_Exercise requirements_. Please restate, word for word, the lines below that begin at the one with "ifMac : Mac" and end at the one with "ipDefaultTtl : Byte". Leave out all other lines.

BEGIN Data

-- ==== Sys2Proof/Config.lean ====
section
/-! DEFINITION. The configuration record of 00_scope.md rule R7, its legality (R8), the reference
configuration CFG0, the fixed parameters, and the free values (`draw`, R12). -/

namespace Sys2Proof

/-- The OPEN parameters of 00_scope.md rule R7, read-only constants of the block (10_state.md R31). -/
structure Cfg where
  /-- `IF_MAC`, this interface's own MAC (10_state.md R28). -/
  ifMac : Mac
  /-- `IF_IP`, this interface's own IP (10_state.md R29). -/
  ifIp : Ip
  /-- `ETH_MIN_PAYLOAD`, the least payload of a transmitted frame. -/
  ethMinPayload : Nat
  /-- `ETH_MTU`, the largest frame payload the link layer accepts. -/
  ethMtu : Nat
  /-- `ETH_BROADCAST`, the destination MAC of a broadcast. -/
  ethBroadcast : Mac
  /-- `ETHERTYPE_IP`. -/
  ethertypeIp : BitVec 16
  /-- `ETHERTYPE_ARP`. -/
  ethertypeArp : BitVec 16
  /-- `ARP_HW_ETHER`, the ARP hardware type of Ethernet. -/
  arpHwEther : BitVec 16
  /-- `ARP_PROTO_IP`, the ARP protocol type of IPv4. -/
  arpProtoIp : BitVec 16
  /-- `ARP_TIMEOUT`, lifetime of an `arp_table` entry. -/
  arpTimeout : Nat
  /-- `ARP_PENDING_TIMEOUT`, lifetime of an `arp_pending` entry. -/
  arpPendingTimeout : Nat
  /-- `IP_DEFAULT_TTL`, the time to live of emitted datagrams. -/
  ipDefaultTtl : Byte
  /-- `IP_MF`, the more-fragments bit within the flags+fragment field. -/
  ipMf : BitVec 16
  /-- `IPPROTO_UDP`. -/
  ipprotoUdp : Byte
  /-- `IPPROTO_ICMP`. -/
  ipprotoIcmp : Byte
  /-- `IP_RECOGNISED`, the protocol numbers that cause no protocol-unreachable notification (D17). -/
  ipRecognised : List Byte
  /-- `ICMP_PROTOCOL_UNREACH`, a reason code. -/
  icmpProtocolUnreach : Byte
  /-- `ICMP_PORT_UNREACH`, a reason code. -/
  icmpPortUnreach : Byte
  /-- `ARP_TABLE_CAP`. -/
  arpTableCap : Nat
  /-- `ARP_PENDING_CAP`. -/
  arpPendingCap : Nat
  /-- `REGISTRY_CAP`. -/
  registryCap : Nat
  /-- `PORT_TABLE_CAP`. -/
  portTableCap : Nat
  /-- `RX_BUF_CAP`, the most bytes one driver receive returns (D30). -/
  rxBufCap : Nat
deriving DecidableEq, Repr

/-! The parameters R7 fixes. -/

/-- `ETH_HDR_LEN` = 14 (R7). -/
def ethHdrLen : Nat := 14
/-- `ARP_PKT_LEN` = 28 (R7). -/
def arpPktLen : Nat := 28
/-- `ARP_HW_LEN` = 6 (R7). -/
def arpHwLen : Byte := 6
/-- `ARP_PROTO_LEN` = 4 (R7). -/
def arpProtoLen : Byte := 4
/-- `ARP_OP_REQUEST` = 1 (R7). -/
def arpOpRequestCode : BitVec 16 := 1
/-- `ARP_OP_REPLY` = 2 (R7). -/
def arpOpReplyCode : BitVec 16 := 2
/-- `IP_VERSION` = 4 (R7). -/
def ipVersion : BitVec 4 := 4
/-- `IP_HDR_LEN` = 20 (R7). -/
def ipHdrLen : Nat := 20
/-- `IP_MAX_PAYLOAD` = 65515 = 65535 - 20 (R7). -/
def ipMaxPayload : Nat := 65515
/-- `UDP_HDR_LEN` = 8 (R7). -/
def udpHdrLen : Nat := 8

/-- The largest payload of one datagram, `cap` of 44_ip.md rule R229: `ETH_MTU - IP_HDR_LEN`. -/
def Cfg.fragCap (c : Cfg) : Nat := c.ethMtu - ipHdrLen

/-- A legal configuration: the clauses (a) to (i) of 00_scope.md rule R8, in order. -/
def Cfg.legal (c : Cfg) : Bool :=
  decide (c.ethMtu > ipHdrLen)
  && decide ((c.ethMtu - ipHdrLen) % 8 = 0)
  && decide (c.ethMinPayload ≤ c.ethMtu)
  && decide ([c.ethertypeIp, c.ethertypeArp, c.ipprotoUdp.setWidth 16, c.ipprotoIcmp.setWidth 16].Nodup)
  && decide (c.arpProtoIp = c.ethertypeIp)
  && decide (c.ipMf = 0x8000 ∨ c.ipMf = 0x4000 ∨ c.ipMf = 0x2000)
  && decide (1 ≤ c.arpTableCap ∧ 1 ≤ c.arpPendingCap ∧ 3 ≤ c.registryCap ∧ 1 ≤ c.portTableCap ∧ 1 ≤ c.rxBufCap)
  && decide (c.ethMtu ≤ 65535)
  && decide (1 ≤ c.arpTimeout ∧ 1 ≤ c.arpPendingTimeout)

/-- CFG0, the reference configuration of R7. PRESUMED: the protocol constants are from general
knowledge (93_implementation_defined.md G1 to G10), the addresses and capacities are the spec's test
values. Safe for the statements, which hold for every legal configuration; unsafe for a run from
`State.reset` taken as a fact about some other configuration (log entry 2). -/
def Cfg.cfg0 : Cfg where
  ifMac := ⟨0x02, 0, 0, 0, 0, 0x01⟩
  ifIp := ⟨192, 168, 1, 10⟩
  ethMinPayload := 46
  ethMtu := 1500
  ethBroadcast := ⟨0xff, 0xff, 0xff, 0xff, 0xff, 0xff⟩
  ethertypeIp := 0x0800
  ethertypeArp := 0x0806
  arpHwEther := 1
  arpProtoIp := 0x0800
  arpTimeout := 60
  arpPendingTimeout := 1
  ipDefaultTtl := 64
  ipMf := 0x2000
  ipprotoUdp := 17
  ipprotoIcmp := 1
  ipRecognised := [17, 1]
  icmpProtocolUnreach := 2
  icmpPortUnreach := 3
  arpTableCap := 16
  arpPendingCap := 16
  registryCap := 16
  portTableCap := 16
  rxBufCap := 1514

/-- Free value: byte `i` of the 20 placeholder bytes of the draw numbered `draw` (45_udp.md rule
R262, D13, U10: "20 bytes under no law"). Safe: nothing can be proved of it (log entry 8). -/
opaque Config.placeholderByte (draw i : Nat) : Byte

/-- Free value: byte `i` of what a scratch buffer holds between commands, for the draw numbered
`draw` (10_state.md rules R21, R22, R48; U11: any value). Safe (log entry 9). -/
opaque Config.staleByte (draw i : Nat) : Byte

/-- Free value: how many bytes of a scratch buffer are meant between commands (U11). Safe (log entry 9). -/
opaque Config.staleLength (draw : Nat) : Nat

end Sys2Proof
end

END Data

_Solution to this exercise_.
  ifMac : Mac
  /-- `IF_IP`, this interface's own IP (10_state.md R29). -/
  ifIp : Ip
  /-- `ETH_MIN_PAYLOAD`, the least payload of a transmitted frame. -/
  ethMinPayload : Nat
  /-- `ETH_MTU`, the largest frame payload the link layer accepts. -/
  ethMtu : Nat
  /-- `ETH_BROADCAST`, the destination MAC of a broadcast. -/
  ethBroadcast : Mac
  /-- `ETHERTYPE_IP`. -/
  ethertypeIp : BitVec 16
  /-- `ETHERTYPE_ARP`. -/
  ethertypeArp : BitVec 16
  /-- `ARP_HW_ETHER`, the ARP hardware type of Ethernet. -/
  arpHwEther : BitVec 16
  /-- `ARP_PROTO_IP`, the ARP protocol type of IPv4. -/
  arpProtoIp : BitVec 16
  /-- `ARP_TIMEOUT`, lifetime of an `arp_table` entry. -/
  arpTimeout : Nat
  /-- `ARP_PENDING_TIMEOUT`, lifetime of an `arp_pending` entry. -/
  arpPendingTimeout : Nat
  /-- `IP_DEFAULT_TTL`, the time to live of emitted datagrams. -/
  ipDefaultTtl : Byte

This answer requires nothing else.